# 3D Printing > 3D Printer Parts, Filament & Materials >  Ender 3 Z axis not moving

## Akhilk

Hello Peeps, A newbie here, assembled Ender 3 over the weekend and when I press the Auto home, the Z axis doesn´t move. But when I plug the Y axis cable into Z axis, the motor works. So is it a problem with the Motherboard?I am totally clueless what to do next, can anyone help with this issue?Stay safe and Happy printing

----------


## fred_dot_u

You have the right idea by swapping out the one axis. Don't stop there. Plug the Z axis cable into the Y motor. This will tell you if the stepper driver on the z axis is wonky. I'm not familiar with the board for the Ender 3, but if the steppers are individually removable, you can do some swapping there too. Important, perform all swaps with power disconnected. If the steppers are removable, double and triple check that the pins are properly inserted. I've mis-aligned one stepper and let all the smoke out of the main board.

----------


## Akhilk

I tried to plug the Z axis into Y but the Z axis cable is not long enough to connect to X or Y,probably Creality saved few Euros by reducing the length of the cables  :Frown: . Also I believe I can only remove Z stepper as X and Y are already factory assembled.Any other ideas will be appreciated  :Smile:

----------


## fred_dot_u

If no Ender owners chime in, I'll need more information. Would you post an image of the control board?

----------


## Akhilk

20200713_203702.jpg
Here's the control board

----------


## fred_dot_u

That's a pretty tough angle for the photo, but I can see that the stepper drivers are on the main board and not easily swapped. I found an entry on Amazon with this board. The location you moved cables previously was on the board or on the motors?

----------


## Akhilk

Sorry for that shitty pic and I tried swapping both ways, on the steppers and control board. I replugged the Y into Z and looks like the motor is struggling very hard to move. I even checked the Voltage with a borrowed multimeter and even that seems fine.

----------


## fred_dot_u

Let's see if we can remove some ambiguities. Always refer to the axis with each reference, not "the motor" or "the cable" to prevent confusion.

Default configuration appears that the z-motor will not move.

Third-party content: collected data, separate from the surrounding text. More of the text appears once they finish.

/-- ONYX_SLICE: a withheld core that holds no team runs its slice, unless it has been withheld for 60 s (R23). -/
def execOnyxSlice (core : Nat) (s : State) : Result :=
  let K := s.core core
  match K.withheld with
  | some t =>
    .next (if s.ftime < t + onyxLimit ∧ s.occupied core = false then
      s.setCore core { K with testing := some s.ftime, withheld := none } else s)
  | none => .next s

/-- ONYX_SLICE_END (R337): after 50 µs; a failing core leaves every allotment. -/
def execOnyxSliceEnd (core : Nat) (fail : Bool) (s : State) : Result :=
  let K := s.core core
  match K.testing with
  | none => .next s
  | some t =>
    if s.ftime < t + onyxTime then .next s
    else
      let s := s.setCore core
        { K with
          testing := none, onyxDue := K.onyxDue + onyxStep, onyxFree := 0, onyxSlice := (K.onyxSlice + 1) % 16
          offline := K.offline || fail }
      .next (if fail then s.mcRecord 54 0x0902 .contained core none none else s)

/-- The first due time after an instant in steps from a due time.
[DESIGN CHOICE: log entry 93] -/
def nextDue (due now : Nat) : Nat := due + onyxStep * ((now - due) / onyxStep + 1)

/-- ONYX_LAPSE: after 60 s the test content of the slice moves back by one slice, 37.5 s of the pass (R23), and the core is
not withheld before the next due time still to come (R200): the slice of the due time that passed meanwhile runs then.
[DESIGN CHOICE: log entry 93] -/
def execOnyxLapse (core : Nat) (s : State) : Result :=
  let K := s.core core
  match K.withheld with
  | some t =>
    .next (if t + onyxLimit ≤ s.ftime then
      (s.setCore core { K with
        withheld := none, onyxDue := K.onyxDue + onyxStep, onyxFree := nextDue K.onyxDue s.ftime }).mcRecord 54 0x0903 .corrected
        core none none
    else s)
  | none => .next s

end Sys2Proof.Machine
end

Your first test was to "plug the y-axis cable into the z-axis," which is an impossibility. What end of what cable did you move from what location to what location?

----------


## Akhilk

Okay,so Z axis is not working. I tried swapping Y axis cable with Z axis on the stepper motor, the motor moves down but doesn't go up!Next I swapped, the X axis(not Y axis because it was little hard to unplug and X was easy to unplug) with Z axis on control board and in this scenario too the X axis moves and Z doesn't! Voltages seems to be okay aroung 0.56, so I can assume that I have a faulty control board?

----------


## fred_dot_u

Your board may certainly be at fault, but the stepper drivers that are hard-soldered to the board are the more likely trouble. Unfortunately, one doesn't pull them out and plug a new set in place. You may want to consider contacting the dealer from whom you purchased the printer to see if you can get a replacement board under warranty.

----------


## Akhilk

Thanks man, will contact them brought it through Aliexpress  :Frown:  not so sure about their after sales service.
Fingers crossed :P

----------


## Not Sure

Or just get the skr mini board.  More memory and silent stepper drivers.

----------